What you should do
What you return must be an exact copy of the lines in the listing below between the line holding "have : rest.length" and the line holding "simp [gapMs, millis, instantsPerMs, hb, hc]", inclusive, and nothing more.

Provided data
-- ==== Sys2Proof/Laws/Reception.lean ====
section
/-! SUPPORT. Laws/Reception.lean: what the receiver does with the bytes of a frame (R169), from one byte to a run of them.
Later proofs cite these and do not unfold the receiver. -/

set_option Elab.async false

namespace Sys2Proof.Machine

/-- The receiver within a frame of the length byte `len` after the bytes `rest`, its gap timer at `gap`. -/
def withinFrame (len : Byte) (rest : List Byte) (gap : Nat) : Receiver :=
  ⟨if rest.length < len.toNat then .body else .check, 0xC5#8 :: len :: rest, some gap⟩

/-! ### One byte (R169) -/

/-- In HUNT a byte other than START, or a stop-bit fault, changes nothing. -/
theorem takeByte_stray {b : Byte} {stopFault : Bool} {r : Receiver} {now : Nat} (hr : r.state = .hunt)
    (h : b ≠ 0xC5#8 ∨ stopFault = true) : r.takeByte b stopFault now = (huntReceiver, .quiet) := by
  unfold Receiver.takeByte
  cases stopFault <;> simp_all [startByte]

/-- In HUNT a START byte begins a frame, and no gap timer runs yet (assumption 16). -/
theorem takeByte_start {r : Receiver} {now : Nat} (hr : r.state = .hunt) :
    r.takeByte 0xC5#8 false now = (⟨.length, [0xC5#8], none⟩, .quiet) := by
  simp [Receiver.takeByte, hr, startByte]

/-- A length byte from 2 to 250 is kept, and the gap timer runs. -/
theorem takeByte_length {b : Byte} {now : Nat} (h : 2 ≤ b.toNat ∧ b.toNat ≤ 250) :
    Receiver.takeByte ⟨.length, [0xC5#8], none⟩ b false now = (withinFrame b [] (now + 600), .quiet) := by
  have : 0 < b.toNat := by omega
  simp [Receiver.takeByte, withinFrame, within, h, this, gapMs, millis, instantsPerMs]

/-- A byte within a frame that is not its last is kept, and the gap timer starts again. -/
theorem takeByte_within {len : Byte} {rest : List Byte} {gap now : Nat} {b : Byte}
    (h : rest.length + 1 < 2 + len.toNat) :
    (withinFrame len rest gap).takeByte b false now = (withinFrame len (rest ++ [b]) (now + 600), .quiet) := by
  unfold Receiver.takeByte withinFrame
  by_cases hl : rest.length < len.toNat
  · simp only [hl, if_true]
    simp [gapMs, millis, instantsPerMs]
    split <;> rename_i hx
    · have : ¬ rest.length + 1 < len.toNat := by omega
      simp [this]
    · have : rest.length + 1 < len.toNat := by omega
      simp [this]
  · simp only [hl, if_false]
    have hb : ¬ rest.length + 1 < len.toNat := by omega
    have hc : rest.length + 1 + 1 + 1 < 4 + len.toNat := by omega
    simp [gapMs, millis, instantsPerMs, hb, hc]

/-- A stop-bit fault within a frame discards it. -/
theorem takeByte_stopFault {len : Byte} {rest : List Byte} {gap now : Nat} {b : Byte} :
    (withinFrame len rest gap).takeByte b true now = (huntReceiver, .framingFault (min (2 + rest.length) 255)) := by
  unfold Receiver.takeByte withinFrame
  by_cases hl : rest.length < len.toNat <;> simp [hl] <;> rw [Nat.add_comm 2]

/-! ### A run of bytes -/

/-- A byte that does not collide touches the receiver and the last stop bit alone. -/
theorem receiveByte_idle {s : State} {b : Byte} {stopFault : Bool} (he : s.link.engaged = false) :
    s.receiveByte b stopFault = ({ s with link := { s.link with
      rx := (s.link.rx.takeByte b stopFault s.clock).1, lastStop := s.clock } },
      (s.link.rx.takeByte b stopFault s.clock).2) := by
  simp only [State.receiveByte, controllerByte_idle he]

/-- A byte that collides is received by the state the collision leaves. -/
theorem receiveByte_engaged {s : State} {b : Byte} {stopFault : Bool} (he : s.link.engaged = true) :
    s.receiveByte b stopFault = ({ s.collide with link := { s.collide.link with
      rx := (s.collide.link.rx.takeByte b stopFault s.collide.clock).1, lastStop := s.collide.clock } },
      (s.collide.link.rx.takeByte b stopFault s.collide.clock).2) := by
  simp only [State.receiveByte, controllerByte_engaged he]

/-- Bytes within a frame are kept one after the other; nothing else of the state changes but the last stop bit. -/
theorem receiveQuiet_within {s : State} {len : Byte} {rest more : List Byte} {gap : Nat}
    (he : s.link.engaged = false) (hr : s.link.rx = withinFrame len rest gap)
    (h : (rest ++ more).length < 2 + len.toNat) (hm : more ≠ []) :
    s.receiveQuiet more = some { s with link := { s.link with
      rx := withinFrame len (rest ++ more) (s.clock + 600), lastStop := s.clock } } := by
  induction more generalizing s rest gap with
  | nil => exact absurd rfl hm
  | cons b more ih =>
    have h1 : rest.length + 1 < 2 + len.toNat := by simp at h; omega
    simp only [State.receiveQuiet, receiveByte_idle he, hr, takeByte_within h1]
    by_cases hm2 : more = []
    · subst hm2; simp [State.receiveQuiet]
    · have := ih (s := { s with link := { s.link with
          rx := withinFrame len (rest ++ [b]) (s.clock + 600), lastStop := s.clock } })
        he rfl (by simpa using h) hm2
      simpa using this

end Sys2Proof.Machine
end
* * *
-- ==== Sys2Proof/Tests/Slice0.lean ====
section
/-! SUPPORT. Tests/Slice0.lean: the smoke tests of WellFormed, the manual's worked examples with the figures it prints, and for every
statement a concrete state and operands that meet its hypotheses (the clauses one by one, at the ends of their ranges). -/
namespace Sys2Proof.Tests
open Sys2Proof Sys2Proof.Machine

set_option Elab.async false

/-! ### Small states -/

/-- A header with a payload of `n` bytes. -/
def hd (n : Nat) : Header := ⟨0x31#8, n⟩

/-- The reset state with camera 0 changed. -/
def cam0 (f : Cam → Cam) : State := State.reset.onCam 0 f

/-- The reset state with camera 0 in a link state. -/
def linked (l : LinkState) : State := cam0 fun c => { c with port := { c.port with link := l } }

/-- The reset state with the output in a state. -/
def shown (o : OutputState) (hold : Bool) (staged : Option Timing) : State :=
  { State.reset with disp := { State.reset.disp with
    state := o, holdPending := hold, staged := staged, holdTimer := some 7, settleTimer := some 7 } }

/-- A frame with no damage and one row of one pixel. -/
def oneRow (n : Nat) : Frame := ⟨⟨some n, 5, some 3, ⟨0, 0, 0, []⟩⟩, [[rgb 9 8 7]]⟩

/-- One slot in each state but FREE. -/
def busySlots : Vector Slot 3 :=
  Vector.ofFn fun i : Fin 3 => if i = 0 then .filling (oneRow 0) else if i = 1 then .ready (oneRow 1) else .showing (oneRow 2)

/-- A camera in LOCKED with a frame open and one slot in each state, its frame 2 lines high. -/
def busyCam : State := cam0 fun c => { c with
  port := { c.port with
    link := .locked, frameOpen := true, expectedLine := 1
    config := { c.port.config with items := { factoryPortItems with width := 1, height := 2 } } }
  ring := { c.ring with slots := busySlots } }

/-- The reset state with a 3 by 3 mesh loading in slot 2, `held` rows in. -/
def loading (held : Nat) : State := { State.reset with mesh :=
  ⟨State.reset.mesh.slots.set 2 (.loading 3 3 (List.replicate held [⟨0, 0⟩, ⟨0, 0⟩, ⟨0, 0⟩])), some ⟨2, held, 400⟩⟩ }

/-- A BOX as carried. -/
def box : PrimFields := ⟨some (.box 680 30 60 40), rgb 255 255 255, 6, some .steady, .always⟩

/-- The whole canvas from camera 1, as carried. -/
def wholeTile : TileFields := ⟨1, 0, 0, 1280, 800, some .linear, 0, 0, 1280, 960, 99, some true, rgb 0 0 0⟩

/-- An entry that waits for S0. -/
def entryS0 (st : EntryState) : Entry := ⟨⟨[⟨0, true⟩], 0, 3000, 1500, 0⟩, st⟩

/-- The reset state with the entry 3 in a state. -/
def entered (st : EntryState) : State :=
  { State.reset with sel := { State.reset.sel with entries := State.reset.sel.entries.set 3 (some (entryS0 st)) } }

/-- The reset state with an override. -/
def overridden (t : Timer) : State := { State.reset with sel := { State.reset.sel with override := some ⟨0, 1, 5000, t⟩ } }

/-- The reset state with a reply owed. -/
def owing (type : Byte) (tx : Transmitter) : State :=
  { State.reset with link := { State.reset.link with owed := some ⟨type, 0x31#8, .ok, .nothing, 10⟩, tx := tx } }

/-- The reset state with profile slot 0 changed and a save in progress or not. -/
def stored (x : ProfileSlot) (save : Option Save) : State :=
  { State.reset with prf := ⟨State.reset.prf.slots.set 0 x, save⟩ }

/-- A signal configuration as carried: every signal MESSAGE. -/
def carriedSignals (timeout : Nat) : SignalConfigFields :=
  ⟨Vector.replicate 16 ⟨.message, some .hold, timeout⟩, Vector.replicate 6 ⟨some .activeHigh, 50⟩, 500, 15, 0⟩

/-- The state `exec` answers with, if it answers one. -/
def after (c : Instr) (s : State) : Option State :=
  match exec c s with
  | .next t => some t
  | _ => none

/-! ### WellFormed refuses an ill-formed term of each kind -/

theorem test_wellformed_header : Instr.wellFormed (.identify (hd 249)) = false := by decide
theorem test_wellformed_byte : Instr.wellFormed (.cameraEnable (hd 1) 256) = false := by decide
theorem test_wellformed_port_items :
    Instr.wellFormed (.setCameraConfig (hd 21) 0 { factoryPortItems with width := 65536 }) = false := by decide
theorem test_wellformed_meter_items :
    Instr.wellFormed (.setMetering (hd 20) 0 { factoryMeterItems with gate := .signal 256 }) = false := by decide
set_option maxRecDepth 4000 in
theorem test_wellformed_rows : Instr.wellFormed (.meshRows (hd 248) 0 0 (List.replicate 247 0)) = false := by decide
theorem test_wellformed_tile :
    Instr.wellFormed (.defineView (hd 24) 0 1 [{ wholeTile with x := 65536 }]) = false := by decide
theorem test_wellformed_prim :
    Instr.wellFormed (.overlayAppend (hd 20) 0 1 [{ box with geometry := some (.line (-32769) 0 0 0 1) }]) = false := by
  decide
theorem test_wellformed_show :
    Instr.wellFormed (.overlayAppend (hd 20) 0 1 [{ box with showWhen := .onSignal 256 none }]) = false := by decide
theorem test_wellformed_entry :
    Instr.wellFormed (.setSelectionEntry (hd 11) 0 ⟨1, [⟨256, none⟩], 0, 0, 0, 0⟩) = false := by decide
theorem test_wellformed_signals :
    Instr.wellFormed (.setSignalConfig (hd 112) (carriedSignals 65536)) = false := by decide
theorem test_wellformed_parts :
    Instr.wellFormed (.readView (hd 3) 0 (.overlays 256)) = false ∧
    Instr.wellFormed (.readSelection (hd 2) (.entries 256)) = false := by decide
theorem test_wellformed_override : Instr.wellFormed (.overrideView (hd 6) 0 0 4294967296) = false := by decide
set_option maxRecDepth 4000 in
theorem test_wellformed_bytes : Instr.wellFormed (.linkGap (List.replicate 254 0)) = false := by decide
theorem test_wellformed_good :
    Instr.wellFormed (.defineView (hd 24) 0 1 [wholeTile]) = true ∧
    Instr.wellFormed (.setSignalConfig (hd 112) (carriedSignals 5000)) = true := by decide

Output of the task
    · have : rest.length + 1 < len.toNat := by omega
      simp [this]
  · simp only [hl, if_false]
    have hb : ¬ rest.length + 1 < len.toNat := by omega
    have hc : rest.length + 1 + 1 + 1 < 4 + len.toNat := by omega
    simp [gapMs, millis, instantsPerMs, hb, hc]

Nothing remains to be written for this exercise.